VMS vs. UNIX file system

Wed Sep 14 00:27:32 AEST 1988

>What does the added complexity of having to deal with RMS, FDL, CONVERT,
>etc., buy?
>-- 
>Dominick Samperi, NYC

There are plusses and minuses in both approaches. The intention of
formalizing a bunch of file access methods is to put the code
whereever the vendor (designer) believes it will do the most good. For
example, by knowing you have promised to access some file only
sequentially it can be stored in a manner optimal for that usage.
Similarly, an indexed file can have its read methods set up, perhaps
maintaining two separate cache's (indices,data), for optimal access.

It also means that you go through some standard set of routines with a
standard set of assumptions (eg. I can open an ISAM file, knowing a
few things about it, w/o asking for details about how it's stored, if
one builds their own ISAM file into a bag-of-bytes file it may not be
at all obvious how to read it without access to the original program
which wrote it.)

The downside is that these access methods tend to get used.

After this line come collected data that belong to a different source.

-- ==== Sys2Proof/Tests/Slice0.lean ====
section
/-! SUPPORT. The model's own tests: ill-formed terms that the checks refuse, words written out from the encoding tables, worked examples of
the spec, and for every statement with premises a state and operands that meet them. -/

open Sys2Proof Sys2Proof.Machine

namespace Sys2Proof.Tests

set_option Elab.async false

/-- The instruction in hand: lane 0 of slot 0 of core 0 stands at it. -/
def hand (i : Instr) : Cur := { core := 0, slot := 0, lanes := 1, pc := placedPc, word := encode i, ins := i }

/-- A machine with one crew of one live fibre and an instruction in hand; `f` says what its crew holds. -/
def machine (i : Instr) (f : Crew → Crew) : State :=
  { ((State.reset.withFetchWord 32 (encode i).toNat).modCrew 0 0 f) with agenda := [], cur := some (hand i) }

def opA : OpA := { b := .v 2, a := .v 1, d := 3, k := false, g := 0 }
def opA1 : OpA1 := { a := .v 1, d := 3, k := false, g := 0 }
def opU : OpU := { b := .s 2, a := .s 1, d := 3, k := false, g := 0 }
def opM : OpM := { off := 0, a := .v 1, d := 4, g := 0 }
def opDA : OpDA := { a := .s 1, d := 3, g := 0 }
def opDU : OpDU := { b := .s 2, a := .s 1, d := 3, g := 0 }
def opJ : OpJ := { b := .v 2, a := .v 1, g := 0 }
def opRt : OpRt := { a := .s 1, d := 3 }

/-- v1 holds 5 and v2 holds 7; s1 holds `a` and s2 holds `b`. -/
def regs (a b : Word) (w : Crew) : Crew :=
  { w with v := [(32, { val := 5 }), (64, { val := 7 })], s := [(1, { val := a }), (2, { val := b })] }

/-- The same in system mode. -/
def sysRegs (a b : Word) (w : Crew) : Crew := { regs a b w with sys := true }

/-- v1 holds an address. -/
def addr (a : Word) (w : Crew) : Crew := { w with v := [(32, { val := a }), (64, { val := 7 })] }

/-- The first bytes of the own scratchpad (R240). -/
def padVa : Word := 0x01FFFFFF00000000

/-! Well-formedness refuses an ill-formed term for each of its checks. -/

theorem wf_smoke :
    (Instr.addD { opA with k := true }).wf = false
    ∧ (Instr.uadd { opU with k := true }).wf = false
    ∧ (Instr.uadd { opU with a := .v 1 }).wf = false
    ∧ (Instr.cvt { sel := 0x28, a := .v 1, d := 2, g := 0 }).wf = false
    ∧ (Instr.permD { opA with a := .s 1 }).wf = false
    ∧ (Instr.vote { pa := 1, p := 2, j := false, mode := 3 }).wf = false
    ∧ (Instr.ldQ { opM with d := 3 }).wf = false
    ∧ (Instr.pref { off := 0, a := .v 1, lvl := 2, g := 0 }).wf = false
    ∧ (Instr.acas { opM with d := 63 }).wf = false
    ∧ (Instr.fence { scope := 5, g := 0 }).wf = false
    ∧ (Instr.cpy { sb := 0, sa := 31, d := 1, g := 0 }).wf = false
    ∧ (Instr.mshape { ty := false, cols := 0, rows := 2, d := 1, g := 0 }).wf = false
    ∧ (Instr.mld { xp := false, stride := 0, a := .lane, d := 1, g := 0 }).wf = false
    ∧ (Instr.mmovv { dir := false, v := 1, j := 6, i := 0, m := 1, g := 0 }).wf = false
    ∧ (Instr.msolc { mode := 3, b := 1, a := 2, d := 3, g := 0 }).wf = false
    ∧ (Instr.midn { ty := false, n := 7, d := 3, g := 0 }).wf = false
    ∧ (Instr.tld { w := 31, t := 0, cv := 0, g := 0 }).wf = false
    ∧ (Instr.tmma { w := 1, t := 0, ad := 48, cv := 0, g := 0 }).wf = false
    ∧ (Instr.csrr { csr := 4, d := 1, g := 0 }).wf = false
    ∧ (Instr.hintMod { en := false, rm := 1, sat := false, cache := 0 }).wf = false := by decide +kernel

/-! Words written out bit by bit from the encoding tables: format, group and function of R94 and R99, operand codes of R96. -/

theorem test_decode_arithmetic :
    decodeWord 0x04044054#32 = .ok (.pand { pb := 2, pa := 1, p := 4, j := false })
    ∧ decodeWord 0x06042106#32 = .ok (.permD { b := .v 3, a := .v 1, d := 2, k := false, g := 1 })
    ∧ decodeWord 0xC81441C6#32 = .ok (.matchD { a := .v 5, d := 4, k := false, g := 1 })
    ∧ decodeWord 0xC8046186#32 = .ok (.redadd { a := .v 1, d := 6, k := false, g := 1 })
    ∧ decodeWord 0xDF0410B7#32 = .ok (.umovh { imm := 0x6F, a := .s 1, d := 1, k := false, g := 0 })
    ∧ decodeWord 0x01579B1F#32 = .ok (.hintImm { p := 0x01579B })
    ∧ decodeWord 0x000000F4#32 = .error .reservedOpcode
    ∧ decodeWord 0x01A00000#32 = .error .reservedOperand := by decide +kernel

theorem test_decode_system :
    decodeWord 0x870840FB#32 = .ok (.ownx { b := .s 3, a := .s 2, d := 4, g := 0 })
    ∧ decodeWord 0x870850DB#32 = .ok (.snapTake { b := .s 3, a := .s 2, d := 5, g := 0 })
    ∧ decodeWord 0xC930609B#32 = .ok (.cwaitBatch { a := .s 12, d := 6, g := 0 })
    ∧ decodeWord 0xC990608B#32 = .ok (.sealBatch { d := 6, g := 0 })
    ∧ decodeWord 0x870800CB#32 = .ok (.notify { b := .s 3, a := .s 2, d := 0, g := 0 })
    ∧ decodeWord 0xC908409E#32 = .ok (.ctxfl { a := .s 2, d := 4, g := 0 })
    ∧ decodeWord 0xC90C50AE#32 = .ok (.haltg { a := .s 3, d := 5, g := 0 })
    ∧ decodeWord 0xC91030EB#32 = .ok (.accg { a := .s 4, d := 3, g := 0 })
    ∧ decodeWord 0x0004300E#32 = .ok (.csrr { csr := 1, d := 3, g := 0 }) := by decide +kernel


theorem test_decode_examples :
    decodeWord 0x06081010#32 = .ok (.addW { b := .v 3, a := .v 2, d := 1, k := false, g := 0 })
    ∧ decodeWord 0x04043003#32 = .ok (.fminD { b := .v 2, a := .v 1, d := 3, k := false, g := 0 })
    ∧ decodeWord 0x040430E5#32 = .ok (.idivD { b := .v 2, a := .v 1, d := 3, g := 0 })
    ∧ decodeWord 0x00002008#32 = .ok (.bra { off := 4, g := 0 })
    ∧ decodeWord 0x110C8069#32 = .ok (.ldD { off := 8, a := .s 3, d := 8, g := 0 })
    ∧ decodeWord 0xFC08502A#32 = .ok (.stW { off := 0x7E, a := .v 2, d := 5, g := 0 })
    ∧ decodeWord 0x050810A9#32 = .ok (.ldaD { scope := 2, a := .s 2, d := 1, g := 0 })
    ∧ decodeWord 0x0108608A#32 = .ok (.aadd { off := 0, a := .s 2, d := 6, g := 0 })
    ∧ decodeWord 0x030860EA#32 = .ok (.acas { off := 1, a := .s 2, d := 6, g := 0 })
    ∧ decodeWord 0x0000208C#32 = .ok (.mchol { a := 0, d := 2, g := 0 })
    ∧ decodeWord 0x001230AC#32 = .ok (.msolc { mode := 0, b := 1, a := 2, d := 3, g := 0 })
    ∧ decodeWord 0x060000DC#32 = .ok (.mflag { clr := false, v := 6, g := 0 })
    ∧ decodeWord 0x92A0008D#32 = .ok (.tckv { w := 9, t := 5, cv := 0, k := false, g := 0 })
    ∧ decodeWord 0x94C220DD#32 = .ok (.dqry { w := 10, t := 6, ad := 4, cv := 2, g := 0 }) := by decide +kernel

/-! Witnesses: a state and operands that meet the premises of each statement, clause by clause. -/

/-- StepRunsDecoded: the turn of the placed crew. -/
theorem witness_turn :
    let s := State.reset.withFetchWord 32 0x701440C1
    let t : State := { s with agenda := [] }
    ∃ f, s.agenda = .issue 0 0 :: [] ∧ (t.crew 0 0).peloton = true ∧ t.crewReady 0 0 = true ∧ t.pick 0 0 = some f
      ∧ (t.crew 0 0).heldWord f = none ∧ t.holdSlot (t.curOf 0 0 f 0) = none ∧ (t.fetch 0 0 f.pc).2 = .word 0x701440C1#32
      ∧ (t.fetch 0 0 f.pc).1.stalled ((t.fetch 0 0 f.pc).1.curOf 0 0 f 0x701440C1#32) = false
      ∧ (match decodeWord 0x701440C1#32 with
        | .ok i => ((t.fetch 0 0 f.pc).1.curOf 0 0 f 0x701440C1#32).unitOk i
        | .error _ => false) = true :=
  ⟨{ lanes := 1, pc := 0x10000, age := 0 }, by decide +kernel⟩

/-- StepRunsEvent. -/
theorem witness_event : ({ State.reset with agenda := [.event .deviceReset {}] } : State).agenda = .event .deviceReset {} :: [] := rfl

/-- ReservedWordFaults: a reserved opcode, a reserved hint payload, and a TRAP whose unit makes its code reserved. -/
theorem witness_reserved :
    let i := Instr.trap { imm := 5, g := 0 }
    let c : Cur := { hand i with pfx := { imm := some 0xFFFFFF } }
    (decodeWord 0x000000F4#32 = .error .reservedOpcode) ∧ decodeWord 0xFFFFFF5F#32 = .error .badHint
    ∧ (decodeWord c.word = .ok i ∧ c.unitOk i = false) ∧ (hand i).unitOk i = true := by decide +kernel

/-- MemoryWrites: a memory with one byte listed. -/
theorem witness_memory : Memory.wf [(7, 3)] = true := by decide

/-- ChecksBeforeEffect: a register out of range, a wrong role, a pending operand, a latch with bad parity, a poisoned source. -/
theorem witness_checks :
    let i := Instr.addD opA
    let c := hand i
    let us : List Use := [.v 1, .v 2, .v 3]
    let s := machine i (regs 0 0)
    let far := machine (.addD { opA with d := 63, a := .s 1, b := .s 2 }) (fun w => { w with vgran := 1 })
    let m := machine (.faddD opA) (fun w => { w with role := .copy })
    let p := machine i (fun w => { w with loads := [{ id := 1, kind := .plain 8 false, d := 1, by_ := 1, lanes := [{ lane := 0, va := 0, place := .die 0, reg := 1 }] }] })
    let l := machine i (fun w => { w with fibres := [(0, { w.fibre 0 with lbad := 1, l0 := some 0 })] })
    let q := machine i (fun w => { w with v := [(32, { val := 0, poison := true })] })
    (s.cur = some c ∧ s.inRange c us = true)
    ∧ far.inRange (hand (.addD { opA with d := 63, a := .s 1, b := .s 2 })) [.s 1, .s 2, .v 63] = false
    ∧ (m.inRange (hand (.faddD opA)) us = true ∧ Roles.vector.allows (m.cw (hand (.faddD opA))).role = false)
    ∧ (p.inRange c us = true ∧ Roles.any.allows (p.cw c).role = true ∧ p.pendIds c false us ≠ [])
    ∧ (l.inRange c [] = true ∧ l.anyParity c 1 (fun _ => [.l 0, .v 2]) = true)
    ∧ (q.pendIds c false us = [] ∧ q.anyParity c 1 (fun _ => [.v 1, .v 2]) = false ∧ q.anyPoison c 1 (fun _ => [.v 1, .v 2]) = true) := by
  decide +kernel

/-- The arithmetic statements: a vector-role crew whose operands are readable. -/
theorem witness_vector :
    (machine (.addD opA) (regs 0 0)).VecReady (hand (.addD opA)) .any false 0 3 [.v 1, .v 2] false
    ∧ (machine (.rotD opA) (regs 0 0)).VecReady (hand (.rotD opA)) .any true 0 0 [.v 1, .v 2] false
    ∧ (machine (.addiD { imm := 5, a := .v 1, d := 3, k := false, g := 0 }) (regs 0 0)).VecReady (hand (.addiD { imm := 5, a := .v 1, d := 3, k := false, g := 0 })) .any
        false 0 3 [.v 1] false
    ∧ (machine (.movi { imm := 5, d := 63, k := false, g := 0 }) (regs 0 0)).VecReady (hand (.movi { imm := 5, d := 63, k := false, g := 0 })) .any false 0 63 [] false
    ∧ (machine (.clzD opA1) (regs 0 0)).VecReady (hand (.clzD opA1)) .any false 0 3 [.v 1] false
    ∧ (machine (.faddD opA) (regs 0 0)).VecReady (hand (.faddD opA)) .vector false 0 3 [.v 1, .v 2] false
    ∧ (machine (.ffmaD opA) (regs 0 0)).VecReady (hand (.ffmaD opA)) .vector false 0 3 [.v 1, .v 2] true
    ∧ (machine (.fabsD opA1) (regs 0 0)).VecReady (hand (.fabsD opA1)) .vector false 0 3 [.v 1] false
    ∧ (machine (.fclass { fmt := 3, a := .v 1, d := 3, k := false, g := 0 }) (regs 0 0)).VecReady
        (hand (.fclass { fmt := 3, a := .v 1, d := 3, k := false, g := 0 })) .vector false 0 3 [.v 1] false
    ∧ (machine (.fdot2H opA) (regs 0 0)).VecReady (hand (.fdot2H opA)) .vector false 0 3 [.v 1, .v 2] true
    ∧ (machine (.redadd opA1) (regs 0 0)).VecReady (hand (.redadd opA1)) .any false 0 3 [.v 1] false := by
  refine ⟨?_, ?_, ?_, ?_, ?_, ?_, ?_, ?_, ?_, ?_, ?_⟩ <;> decide +kernel

/-- FloatSpecialCases and RoundingExactAndOverflow: a NaN, two infinities, an infinity and a zero, a division by zero, a negative radicand,
the two zeros, and the largest finite number. -/
theorem witness_float :
    (fmtD.decode 0x7FF8000000000000).isNan = true
    ∧ fmtD.decode 0x7FF0000000000000 = .inf false ∧ fmtD.decode 0xFFF0000000000000 = .inf true
    ∧ (match fmtD.decode 0 with
      | .fin false q => q.num
      | _ => 1) = 0
    ∧ (match fmtD.decode 0xBFF0000000000000 with
      | .fin true q => q.num
      | _ => 0) ≠ 0
    ∧ ((fmtD.decode 0x8000000000000000).cmp (fmtD.decode 0) = .eq ∧ (fmtD.decode 0x8000000000000000).neg = true ∧ (fmtD.decode 0).neg = false)
    ∧ (fmtD.decode 0x3FF0000000000000).cmp (fmtD.decode 0x4000000000000000) = .lt
    ∧ (match fmtD.decode 0x7FEFFFFFFFFFFFFF with
      | .fin n _ => n
      | _ => true) = false := by decide +kernel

What I mean is, used unnecessarily where bag-of-bytes files would do
just fine and cause much less confusion.

For example, on an earlier release (probably 1.6) of VMS I wanted to
edit a file produced by RUNOFF (to do a few global changes so
underlining or some such would print properly on my printer.) Not as
easy as it sounded, EDT refused to load this print file for editing,
complained about an illegal file type.

One could point the finger at EDT and say it was deficient in not
handling enough file formats, I tend to think that barring super-human
effort it was inherent in the design environment, it would be hard to
properly edit every file type that was allowed (last I checked CONVERT
still couldn't convert some reasonable-looking conversions.) I believe
TECO did the job fine, but I was pretty shocked at not being able to
edit this fairly plain looking text file.

It wasn't the *data* which was preventing loading this into EDT (as
with, say, trying to load an a.out into VI which wouldn't work too
well either, but for a different reason), it was merely a bit
somewhere identifying this as a print file or some such nonesense and
thus EDT kicking it out without trying. Such problems were ubiquitous
(at least it always seemed like someone was coming to me trying to
work around a similar problem, utilities wouldn't cooperate.)

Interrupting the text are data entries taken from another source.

/-- Physical dies whose tables a walk from a root reads. -/
def State.walkDies (s : State) (root : Word) (f va : Nat) : List Nat :=
  let die (b : Nat) : List Nat := ((devSplit b).map fun x => s.phys x.1).toList
  let below_ (b idx : Nat) (k : Nat → List Nat) : List Nat := die b ++ match s.tableEntry f b idx with
    | .ok e => if e.getLsbD 1 then k (nextTable e) else []
    | .error _ => []
  if root.getLsbD 0 = false then []
  else below_ ((root.extractLsb' 14 34).toNat * 2 ^ 14) (va / 2 ^ 37 % 2 ^ 11) fun b =>
    below_ b (va / 2 ^ 27 % 2 ^ 10) fun b => die b

/-- Physical dies that an access of an agent to an address reaches: those of the tables that it walks, and the home. -/
def State.diesOf (s : State) (f vdie core : Nat) (a : Word) (acc : Acc) : List Nat :=
  (match window a with
   | some (.device, va) => if (tlbFind f va (s.core core).tlb).isSome then [] else s.walkDies (s.fn f).troot f va
   | _ => []) ++
  (match s.agentKey f vdie core a acc with
   | .ok k => [keyDie k]
   | .error _ => [])

/-- Whether an agent at router `d` reaches the tables and the homes of `n` bytes: a link that is down or trains holds the access. -/
def State.linkedTo (s : State) (d f vdie core : Nat) (a : Word) (acc : Acc) (n : Nat) : Bool :=
  (List.range (n / 2 ^ 16 + 2)).all fun j =>
    (s.diesOf f vdie core (a + BitVec.ofNat 64 (Nat.min (2 ^ 16 * j) (n - 1))) acc).all (s.linked d)

/-! ### Requests served at once (11 R198) -/

/-- A LOCAL or PEER read of the executing context behind an earlier read that is still open: it is served at once, and its
reply waits at the router for the earlier ones. -/
def requestNear (k n : Nat) (dest : Dest) (addr : Word) (park : Bool) (data : List Byte) (s : State) : State :=
  let r := newReq (.near s.myVdie k) (.read n) dest addr park s
  let clk := (s.vdie s.myVdie).clock
  let p := s.pdie r.srcDie
  let used := p.sent.map (·.req.tag)
  let tag := used.foldl Nat.max 65535 + 1
  let r := { r with tag := tag, clk := clk }
  let rep : Reply := { srcMod := r.srcMod, srcDie := r.srcDie, tag := tag, data := data, stamp := s.stampOf k n, status := 0,
                       trap := 0, detail := 0, copies := 1, cover := wr 0 (s.frontier s.myVdie) s.myVdie (clkGet clk s.myVdie) }
  let s := s.modPdie r.srcDie fun p => { p with
    sent := p.sent ++ [{ req := r, sends := 1, firstAt := s.cycleG, lastAt := s.cycleG, replied := true, copies := 1, done := true,
                         acked := true }]
    waitRep := p.waitRep ++ [rep] }
  mergeClock s.myVdie rep.stamp (s.mod fun c => { c with po := c.po + 1 })

end Sys2Proof.Machine
end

Under IBM systems with a similar record oriented philosophy I remember
real panic if we couldn't find the original parameters under which a
file was created. It basically couldn't be opened anymore unless you
could produce the right magic numbers it was created with (blocking
factors etc.) I'm sure some wizardly types could have solved that
directly but it sure wasn't obvious to us, other than guessing numbers
and paying real money to watch perhaps dozens of tries go down the
drain and feeling kind of foolish and seriously out of control.

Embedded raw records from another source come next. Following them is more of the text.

-- ==== Sys2Proof/Machine/Operands.lean ====
section
/-!
DEFINITION. Operand forms: immediates, conditions, memory operands, vector elements and conversions between types.
-/
namespace Sys2Proof.Machine
open Store

/-! ### Immediates and conditions -/

/-- A sign-extended immediate (02 R34). -/
def sx {n : Nat} (i : BitVec n) : Word := i.signExtend 64
/-- A zero-extended immediate. -/
def zx {n : Nat} (i : BitVec n) : Word := i.setWidth 64

/-- Truth of a scalar condition (03 R50). -/
def condTrue (c : Cond) (a b : Word) : Bool :=
  match c with
  | .eq => a == b
  | .ne => a != b
  | .lt => a.slt b
  | .le => a.sle b
  | .gt => b.slt a
  | .ge => b.sle a
  | .ltn => a.ult b
  | .len => a.ule b
  | .gtn => b.ult a
  | .gen => b.ule a

/-! ### Sizes -/

/-- Bits of a width (02 R35). -/
def widthBits : Width → Nat | .w256 => 256 | .w512 => 512 | .w1024 => 1024
/-- Bytes of a load type (10 R180). -/
def ldSize : LdTy → Nat | .i8 | .n8 => 1 | .i16 | .n16 => 2 | .i32 | .n32 => 4 | .i64 => 8
/-- Whether a load sign-extends. -/
def ldSgn : LdTy → Bool | .i8 | .i16 | .i32 | .i64 => true | _ => false
/-- Bytes of a store size (10 R180). -/
def stSize : StSz → Nat | .b8 => 1 | .b16 => 2 | .b32 => 4 | .b64 => 8

/-- Value that a load of type `t` writes, from its bytes (10 R180). -/
def ldValue (t : LdTy) (bs : List Byte) : Word :=
  let x := ofBytes (bs.take (ldSize t))
  if ldSgn t then BitVec.ofInt 64 (intVal true (8 * ldSize t) x) else BitVec.ofNat 64 x

/-! ### Memory operands (10 R179) -/

/-- Address of an MM form: base plus offset, or the base for a post-increment. -/
def mmAddr (s : State) (aa : BitVec 5) (am : Bool) (off : BitVec 18) (sz : Nat) : Word :=
  if am then rA s aa.toNat else rA s aa.toNat + sx off * BitVec.ofNat 64 sz

/-- The post-increment, which commits with the slot. -/
def mmPost (aa : BitVec 5) (am : Bool) (off : BitVec 18) (sz : Nat) (s : State) : State :=
  if am then wA s aa.toNat (rA s aa.toNat + sx off * BitVec.ofNat 64 sz) else s

/-! ### Vector elements (07 R120) -/

/-- Element j of e bits. -/
def elem (v : VReg) (j e : Nat) : Nat := v.toNat / 2 ^ (e * j) % 2 ^ e

/-- Elements 0 to n − 1. -/
def elems (v : VReg) (e n : Nat) : List Nat := (List.range n).map fun j => elem v j e

/-- Packs elements of e bits from element 0 up. -/
def packEls (e : Nat) : List Nat → Nat
  | [] => 0
  | x :: xs => x % 2 ^ e + 2 ^ e * packEls e xs

/-- Replaces the low `w` bits of a register (02 R38). -/
def setLow (old : VReg) (w x : Nat) : VReg :=
  BitVec.ofNat 1024 (old.toNat / 2 ^ w * 2 ^ w + x % 2 ^ w)

/-- Writes the low `w` bits of v n. -/
def wVlow (s : State) (n w x : Nat) : State := wV s n (setLow (keepV s n) w x)

/-- Bytes of a register from byte 0. -/
def vBytes (v : VReg) (n : Nat) : List Byte := toBytes n v.toNat

/-- Results with their status, collected (05 R85). -/
def gather (rs : List (Nat × Status)) : List Nat × Status := (rs.map Prod.fst, rs.foldl (fun st r => st ||| r.2) 0)

/-! ### Element types -/

/-- The floating format of a type. -/
def etyFmt : ETy → Option FFmt
  | .f8e4 => some .f8e4 | .f8e5 => some .f8e5 | .f16 => some .f16 | .bf16 => some .bf16 | .f32 => some .f32
  | _ => none

/-! ### The format-table entry in force (05 R88 to R90) -/

/-- Format entry n of the executing context. -/
def ftEntry (s : State) (n : Nat) : Word := rd 0x2011 s.me.mat.ft n

/-- FMTIDX (05 R90). -/
def fmtIdx (s : State) : Nat :=
  match s.me.mat.bind with
  | none => s.me.mat.fmtIdx
  | some (lc, base) => ((rd 0 s.me.regs.lc lc).toNat + base) % 16

/-- FMTIDX at a turn of the matrix port: the binding follows the port order (08 R162), the counter is read as it stood before
the bundle (02 R28). -/
def fmtIdxX (s : State) : Nat :=
  match s.me.mat.bind with
  | none => s.me.mat.fmtIdx
  | some (lc, base) => ((rd 0 s.me.iss.view.lc lc).toNat + base) % 16

/-- The entry in force as matrix forms see it: the table as it stood before the bundle (02 R28, 08 R148). -/
def curFmtX (s : State) : Word := rd 0x2011 s.me.iss.ft (fmtIdxX s)

/-- The entry in force as vector forms see it: as it stood before the bundle. -/
def curFmt (s : State) : Word := s.me.iss.fmt

/-- Fields of an entry. -/
def fAfmt (e : Word) : Nat := (e.extractLsb' 0 4).toNat
def fBfmt (e : Word) : Nat := (e.extractLsb' 4 4).toNat
def fAcc (e : Word) : Nat := (e.extractLsb' 8 2).toNat
def fDfmt (e : Word) : Nat := (e.extractLsb' 10 4).toNat
def fRnd (e : Word) : RMode :=
  match (e.extractLsb' 14 2).toNat with
  | 0 => .rne | 1 => .rtz | 2 => .rdn | _ => .rup
def fSat (e : Word) : Bool := e.getLsbD 16
def fFtz (e : Word) : Bool := e.getLsbD 17
def fScale (e : Word) : Int :=
  (e.extractLsb' 24 8).toInt + (e.extractLsb' 32 8).toInt + (e.extractLsb' 40 8).toInt

/-- Validity of an entry (05 R89). -/
def fValid (e : Word) : Bool :=
  decide (e.extractLsb' 48 16 = 0) && decide (e.extractLsb' 18 6 = 0) &&
  (let a := fAfmt e; let b := fBfmt e; let d := fDfmt e
   let dFloat := (decide (1 ≤ d) && decide (d ≤ 4)) || decide (d = 8)
   match fAcc e with
   | 0 => dFloat && ((decide (a = 1 ∨ a = 2) && decide (b = 1 ∨ b = 2)) || (decide (a = 3 ∨ a = 4) && decide (b = 3 ∨ b = 4)))
   | 1 => (dFloat || decide (d = 9 ∨ d = 10)) && decide (a = 5) && decide (b = 5 ∨ b = 7)
   | _ => false)

/-! ### Conversions (05 R83) -/

/-- Trits of a T5 byte, lowest first (05 R80). -/
def decode5 (b : Nat) : List Int :=
  if b < 243 then ([b % 3, b / 3 % 3, b / 9 % 3, b / 27 % 3, b / 81] : List Nat).map fun t => Int.ofNat t - 1
  else [0, 0, 0, 0, 0]

/-- Converts an integer value to type `d`. A trit −1 into a natural type is such a value: 05 R83 says only that it is converted
exactly, and the model takes its row for other integers, so it gives all ones without .sat, and 0 with the sat bit with it.
DESIGN CHOICE, log 41. -/
def convInt (d : ETy) (md : RMode) (sat ftz : Bool) (x : Int) : Nat × Status :=
  match etyFmt d with
  | some f => fencode f md ftz sat (intV x)
  | none => intToInt d.isSint d.bits sat x

/-- Convert(D, S, x, rnd, sat) for an element's bits; a widening conversion is exact (05 R83). -/
def convert (d src : ETy) (md : RMode) (sat ftz : Bool) (x : Nat) : Nat × Status :=
  match etyFmt src with
  | some f =>
    let v := fdecode f ftz x
    match etyFmt d with
    | some g => fencode g md ftz sat v
    | none => toInt d.isSint d.bits md sat v
  | none => convInt d md sat ftz (intVal src.isSint src.bits x)

/-- Floating value to an integral value of its format (05 R83, 07 R131). -/
def frint (f : FFmt) (md : RMode) (ftz : Bool) (x : Nat) : Nat × Status :=
  match fdecode f ftz x with
  | .nan q => (f.nan, stIf q stInv)
  | .inf _ => (x, 0)
  | .fin n m e =>
    if m = 0 then (fzero f n, 0)
    else
      let r := roundInt md n m e
      (if r.1 = 0 then fzero f n else (fround f md false false n r.1.natAbs 0).1, stIf r.2 stInx)

end Sys2Proof.Machine
end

The problem with the Unix "unstructured" approach is that either you
use some of the (very few) library routines (dbm is a major one, so
are the object deck readers in SYSV) or you roll your own, each
application will have its own way of storing data (compare termcap
with passwd with inittab with crontab with ...) often not terribly
well documented or efficient (agreed, often efficiency is a poor
excuse for obscurity.)

It's all a balancing act. In my ideal world there would be a variety
of standardized access methods and you would avoid using them like the
plague, especially in general system utilities, simple byte-stream
files should account for most input and output (a la Unix), but for
those occasional, carefully justified problems, access methods could
be resorted to. Also, the operating system would know as little about
them as possible (eg. opening any file as a byte-stream would do
something reasonable, *never* return an error.)

	-Barry Shein, ||Encore||